YOUR OBJECTIVE: From the data below, return the exact lines starting at the line containing "fresh keys. -/" and ending at the line containing "match (s.fn 0).running, s.tier with", both included, and nothing else.

(SUPPLIED ENTRIES)

/-! ### MEM_WRITE and MEM_READ (R389) -/

/-- The next piece of a copy between host memory and a tenant's memory. (DEDUCED, log 93) -/
def State.memStep (s : State) (e : CmdEntry) (toTenant : Bool) : Answer :=
  let f := s.fn e.fn
  let host := e.get 8 8
  let va := e.get 16 8
  let len := e.get 24 4
  let o := f.done
  if (s.tenant? e.tenant).isNone ∨ !sysAddr host ∨ !sysAddr (host + len - 1) ∨ len < 1 ∨ 2 ^ 31 < len then .refuse s 2
  else
    let n := pieceLen (BitVec.ofNat 64 ((if toTenant then host else va) + o)) (len - o)
    let next (s1 : State) (bad : Option Nat) : Answer :=
      if len ≤ o + n then
        .complete s1 0 (match bad with
          | some b => statusWord 0x05 b
          | none => statusWord 0x00 len) 0
      else .begun { s1 with fns := s1.fns.put e.fn { f with done := o + n, bad := bad } }
    if toTenant then
      let bad := s.physPoisoned (host + o) n
      match s.engineWrite hostCluster e.tenant (va + o) (Memory.bytes s.host (host + o) n) bad false with
      | .error st => .complete s 0 (statusWord st o) 0
      | .ok s1 => next s1 (if bad && f.bad.isNone then some o else f.bad)
    else
      match s.engineRead hostCluster e.tenant (va + o) n with
      | .error st => .complete s 0 (statusWord st o) 0
      | .ok (bs, bad) =>
        let s1 := { s with host := Memory.writeBytes s.host (host + o) bs }
        next (s1.enginePoison ((List.range n).map (fun j => host + o + j)) bad) (if bad && f.bad.isNone then some o else f.bad)

/-- MEM_WRITE. -/
def execMemWrite (e : CmdEntry) (s : State) : Out := s.command 0x22 e .virtual [(8, 20)] (fun s => s.memStep e true)
/-- MEM_READ. -/
def execMemRead (e : CmdEntry) (s : State) : Out := s.command 0x23 e .virtual [(8, 20)] (fun s => s.memStep e false)

/-! ### The root (R378, R382, R393) -/

/-- The image that booted. -/
def State.booted (s : State) : FwImage := if s.bootedB then s.imageB else s.imageA

/-- The bytes of an image, to the length its header holds (R393). -/
def FwImage.body (i : FwImage) : List Byte := i.bytes.take (Config.imageLength i.bytes)

/-- ATTEST: the signed measurements are written to the report area. -/
def execAttest (e : CmdEntry) (s : State) : Out :=
  s.command 0x0C e .any [(8, 40)] (fun s =>
    let a := e.get 40 8
    if !sysAddr a ∨ !sysAddr (a + 2047) ∨ a % 64 ≠ 0 then .refuse s 2
    else
      let img := s.booted.bytes
      let head := bytesOfNat (e.get 8 32) 32 ++ bytesOfNat (digest s.booted.body).toNat 32 ++
        dwordBytes (Config.imageVersion img) ++ dwordBytes s.rollback ++ bytesOfNat rootIdentity.toNat 32
      .ok { s with host := Memory.writeBytes s.host a (signed s.draws head), draws := s.draws + 1 })

/-- FW_WRITE: the image not in use is written. -/
def execFwWrite (e : CmdEntry) (s : State) : Out :=
  s.command 0x0D e .physical [(8, 13)] (fun s =>
    let a := e.get 8 8
    let n := e.get 16 4
    if !sysAddr a ∨ n < 1 ∨ 2 ^ 25 < n ∨ !sysAddr (a + n - 1) then .refuse s 2
    else
      let img : FwImage := { bytes := Memory.bytes s.host a n }
      let active := if (e.get 20 1).testBit 0 then !s.bootedB else s.activeB
      .ok (if s.bootedB then { s with imageA := img, activeB := active } else { s with imageB := img, activeB := active }))

/-- POWER_CAP. -/
def execPowerCap (e : CmdEntry) (s : State) : Out :=
  s.command 0x0E e .physical [(8, 2)] (fun s =>
    let w := e.get 8 2
    if w < 1200 ∨ 2800 < w then .refuse s 2 else .ok { s with cap := w })

/-! ### Checkpoint and restore (R394, R395) -/

/-- The bytes of a checkpoint image: its header and device DRAM. -/
def checkpointBytes : Nat := 4096 + Config.dramBytes

/-- The group of a collective. -/
def Cmd.group? (c : Cmd) : Option Nat :=
  match c.kind with
  | .coll _ _ _ g _ _ _ _ _ _ | .results g _ _ _ _ _ => some g
  | _ => none

/-- The collective has a rank on another device. -/
def State.remoteColl (s : State) (c : Cmd) : Bool :=
  ((c.group?.bind (s.group? c.tenant)).map (fun x => x.ranks.any (fun r => r.1 != Config.device))).getD false

/-- CHECKPOINT: the old image is no longer valid, every placed block is pre-empted, and collectives with ranks elsewhere end
as peer resets; it completes with CHECKPOINT_COMPLETE. -/
def execCheckpoint (e : CmdEntry) (s : State) : Out :=
  s.command 0x0A e .physical [] (fun s =>
    if (s.fn e.fn).running.isSome then .wait
    else
      let s1 := (s.preempt (s.blocks.keys Block.live)).peerReset s.remoteColl
      .begun { s1 with checkpointing := true, tier := none })

/-- What the image holds. (DEDUCED, log 90) -/
def State.image (s : State) : Image :=
  { identity := rootIdentity, signer := rootIdentity, signature := Config.headerSignature s.draws
    dram := s.dram, dramPoison := s.dramPoison, rot := s.rot, tenants := s.tenants, partitions := s.partitions
    stripes := s.stripes, setSeq := s.setSeq, bars := s.bars, grants := s.grants
    grids := s.grids, blocks := s.blocks, teams := s.teams, cmds := s.cmds
    reqs := s.reqs, segments := s.segments, msgs := s.msgs, arising := s.arising }

/-- Every other command that had begun has completed, and every block is saved. (DEDUCED, log 102) -/
def State.quiesced (s : State) : Bool :=
  s.fns.all (fun f => f.1 == 0 || f.2.running.isNone) && s.blocks.all (fun b => !b.2.resident) &&
    s.cmds.all (fun c => c.2.pending.all (fun p => !p.begun))

/-- Carries out the cluster resets that waited. -/
def State.resetClusters (s : State) : List Nat → State
  | [] => s
  | c :: r => State.resetClusters (s.resetCluster c) r

/-- CHECKPOINT_COMPLETE. The image and its valid header are written; held commands and resets go on. -/
def execCheckpointComplete (s : State) : Out :=
  match (s.fn 0).running with
  | some e =>
    if !s.checkpointing || e.opcode ≠ 0x0A || !s.quiesced then .next s
    else
      let s1 := { s with tier := some s.image, checkpointing := false, heldResets := [], draws := s.draws + 1 }
      (s1.resetClusters s.heldResets).answer e
        (.complete (s1.resetClusters s.heldResets) 0 (BitVec.ofNat 64 checkpointBytes) 0)
  | none => .next s

/-- RESTORE: no tenant may be live, and the image must be signed by this part's root and carry its identity; it completes with RESTORE_COMPLETE. -/
def execRestore (e : CmdEntry) (s : State) : Out :=
  s.command 0x0B e .physical [] (fun s =>
    if (s.fn e.fn).running.isSome then .wait
    else if !s.tenants.isEmpty then .refuse s 3
    else match s.tier with
      | none => .refuse s 2
      | some i => if i.signer ≠ rootIdentity ∨ i.identity ≠ rootIdentity then .refuse s 2 else .begun { s with restoring := true })

/-- Tenants with fresh keys. -/
def freshKeys (draw : Nat) : List (Nat × Tenant) → List (Nat × Tenant)
  | [] => []
  | (n, t) :: r => (n, { t with key := Config.drawKey draw }) :: freshKeys (draw + 1) r

/-- RESTORE_COMPLETE. Device memory, ownership, slots, tenants and partitions are as the image holds them, with fresh keys;
saved blocks may resume. -/
def execRestoreComplete (s : State) : Out :=
  match (s.fn 0).running, s.tier with
  | some e, some i =>
    if !s.restoring || e.opcode ≠ 0x0B then .next s
    else
      let ps : Table Partition := i.partitions.map (fun (p : Nat × Partition) => (p.1, { p.2 with turn := none, closing := none }))
      let s1 : State := { s with
        restoring := false, dram := i.dram, dramPoison := i.dramPoison, rot := i.rot, stripes := i.stripes
        setSeq := i.setSeq, bars := i.bars, grants := i.grants, fabric := []
        tenants := freshKeys s.draws i.tenants, draws := s.draws + i.tenants.length
        partitions := ps
        grids := i.grids, blocks := i.blocks, teams := i.teams, cmds := i.cmds, reqs := i.reqs, segments := i.segments
        msgs := i.msgs, arising := i.arising, tlb := [], walks := [], lines := [] }
      s1.answer e (.complete s1 0 (BitVec.ofNat 64 checkpointBytes) 0)
  | _, _ => .next s

end Sys2Proof.Machine
end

(End SUPPLIED ENTRIES)

TASK RESULT:
/-- Tenants with fresh keys. -/
def freshKeys (draw : Nat) : List (Nat × Tenant) → List (Nat × Tenant)
  | [] => []
  | (n, t) :: r => (n, { t with key := Config.drawKey draw }) :: freshKeys (draw + 1) r

/-- RESTORE_COMPLETE. Device memory, ownership, slots, tenants and partitions are as the image holds them, with fresh keys;
saved blocks may resume. -/
def execRestoreComplete (s : State) : Out :=
  match (s.fn 0).running, s.tier with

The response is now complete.